[Stored data]
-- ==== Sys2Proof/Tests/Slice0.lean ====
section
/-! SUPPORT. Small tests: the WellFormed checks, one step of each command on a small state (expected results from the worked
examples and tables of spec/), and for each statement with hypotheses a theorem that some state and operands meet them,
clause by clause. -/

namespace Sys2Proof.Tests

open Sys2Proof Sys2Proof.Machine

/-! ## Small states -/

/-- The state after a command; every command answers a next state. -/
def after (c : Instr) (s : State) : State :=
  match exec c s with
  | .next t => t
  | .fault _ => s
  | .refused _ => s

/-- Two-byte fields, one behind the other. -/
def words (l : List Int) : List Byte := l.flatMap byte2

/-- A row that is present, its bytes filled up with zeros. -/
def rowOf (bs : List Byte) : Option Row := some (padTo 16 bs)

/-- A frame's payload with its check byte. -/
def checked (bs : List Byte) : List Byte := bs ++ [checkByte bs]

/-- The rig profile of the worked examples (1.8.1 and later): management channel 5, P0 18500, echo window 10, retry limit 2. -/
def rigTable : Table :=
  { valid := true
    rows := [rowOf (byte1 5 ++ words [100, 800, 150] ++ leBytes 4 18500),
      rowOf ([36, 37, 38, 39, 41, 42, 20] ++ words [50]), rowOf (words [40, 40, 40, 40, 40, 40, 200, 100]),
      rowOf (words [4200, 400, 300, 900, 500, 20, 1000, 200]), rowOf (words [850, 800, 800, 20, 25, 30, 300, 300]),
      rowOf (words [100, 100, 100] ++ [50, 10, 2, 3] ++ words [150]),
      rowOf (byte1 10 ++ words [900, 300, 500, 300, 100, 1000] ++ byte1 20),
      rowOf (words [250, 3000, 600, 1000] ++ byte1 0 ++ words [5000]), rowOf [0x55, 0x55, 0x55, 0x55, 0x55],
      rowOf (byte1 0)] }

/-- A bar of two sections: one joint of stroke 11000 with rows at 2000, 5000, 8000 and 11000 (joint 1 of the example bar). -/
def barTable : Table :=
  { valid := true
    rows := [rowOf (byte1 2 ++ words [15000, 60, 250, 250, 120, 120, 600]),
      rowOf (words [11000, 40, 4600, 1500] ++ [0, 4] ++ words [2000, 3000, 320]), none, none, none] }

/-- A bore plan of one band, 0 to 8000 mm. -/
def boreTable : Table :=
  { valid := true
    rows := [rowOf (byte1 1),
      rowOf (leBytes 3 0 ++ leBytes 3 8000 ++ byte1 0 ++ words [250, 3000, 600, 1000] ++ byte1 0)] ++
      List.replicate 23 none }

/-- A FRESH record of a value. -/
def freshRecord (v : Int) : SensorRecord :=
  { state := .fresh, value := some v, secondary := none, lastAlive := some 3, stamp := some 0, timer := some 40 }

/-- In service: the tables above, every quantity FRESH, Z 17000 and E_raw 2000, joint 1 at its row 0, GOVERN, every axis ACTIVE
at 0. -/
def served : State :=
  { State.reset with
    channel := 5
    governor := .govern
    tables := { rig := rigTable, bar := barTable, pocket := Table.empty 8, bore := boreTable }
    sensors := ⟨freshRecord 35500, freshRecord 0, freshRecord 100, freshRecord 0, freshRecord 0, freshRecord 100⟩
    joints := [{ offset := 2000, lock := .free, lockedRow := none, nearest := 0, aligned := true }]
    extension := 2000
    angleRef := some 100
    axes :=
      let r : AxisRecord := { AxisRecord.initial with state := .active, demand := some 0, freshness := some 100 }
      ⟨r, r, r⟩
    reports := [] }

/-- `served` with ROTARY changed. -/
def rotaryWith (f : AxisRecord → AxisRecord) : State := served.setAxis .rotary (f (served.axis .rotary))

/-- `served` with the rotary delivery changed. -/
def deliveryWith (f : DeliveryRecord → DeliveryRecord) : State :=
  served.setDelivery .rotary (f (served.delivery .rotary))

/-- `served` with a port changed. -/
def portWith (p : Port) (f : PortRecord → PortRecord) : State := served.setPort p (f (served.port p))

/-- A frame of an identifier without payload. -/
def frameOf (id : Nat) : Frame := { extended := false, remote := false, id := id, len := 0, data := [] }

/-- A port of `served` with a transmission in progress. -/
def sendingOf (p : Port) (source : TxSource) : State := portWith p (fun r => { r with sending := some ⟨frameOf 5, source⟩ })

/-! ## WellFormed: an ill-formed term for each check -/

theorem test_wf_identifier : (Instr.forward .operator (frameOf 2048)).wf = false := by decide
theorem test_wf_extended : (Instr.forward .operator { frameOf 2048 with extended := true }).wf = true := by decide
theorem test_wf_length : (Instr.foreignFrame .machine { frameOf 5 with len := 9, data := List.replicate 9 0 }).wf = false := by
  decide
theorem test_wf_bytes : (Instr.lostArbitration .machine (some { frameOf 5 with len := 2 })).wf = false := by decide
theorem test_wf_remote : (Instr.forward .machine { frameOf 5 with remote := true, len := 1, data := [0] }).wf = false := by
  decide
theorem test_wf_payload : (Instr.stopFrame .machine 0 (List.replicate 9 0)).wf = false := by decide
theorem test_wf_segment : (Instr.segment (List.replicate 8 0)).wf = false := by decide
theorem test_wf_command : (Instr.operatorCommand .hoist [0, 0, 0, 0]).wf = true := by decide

Work to complete: Return exactly the lines above from the line that has "a value. -/" through the line that has "value := some", inclusive, and nothing else.

Answer box:
/-- A FRESH record of a value. -/
def freshRecord (v : Int) : SensorRecord :=
  { state := .fresh, value := some v, secondary := none, lastAlive := some 3, stamp := some 0, timer := some 40 }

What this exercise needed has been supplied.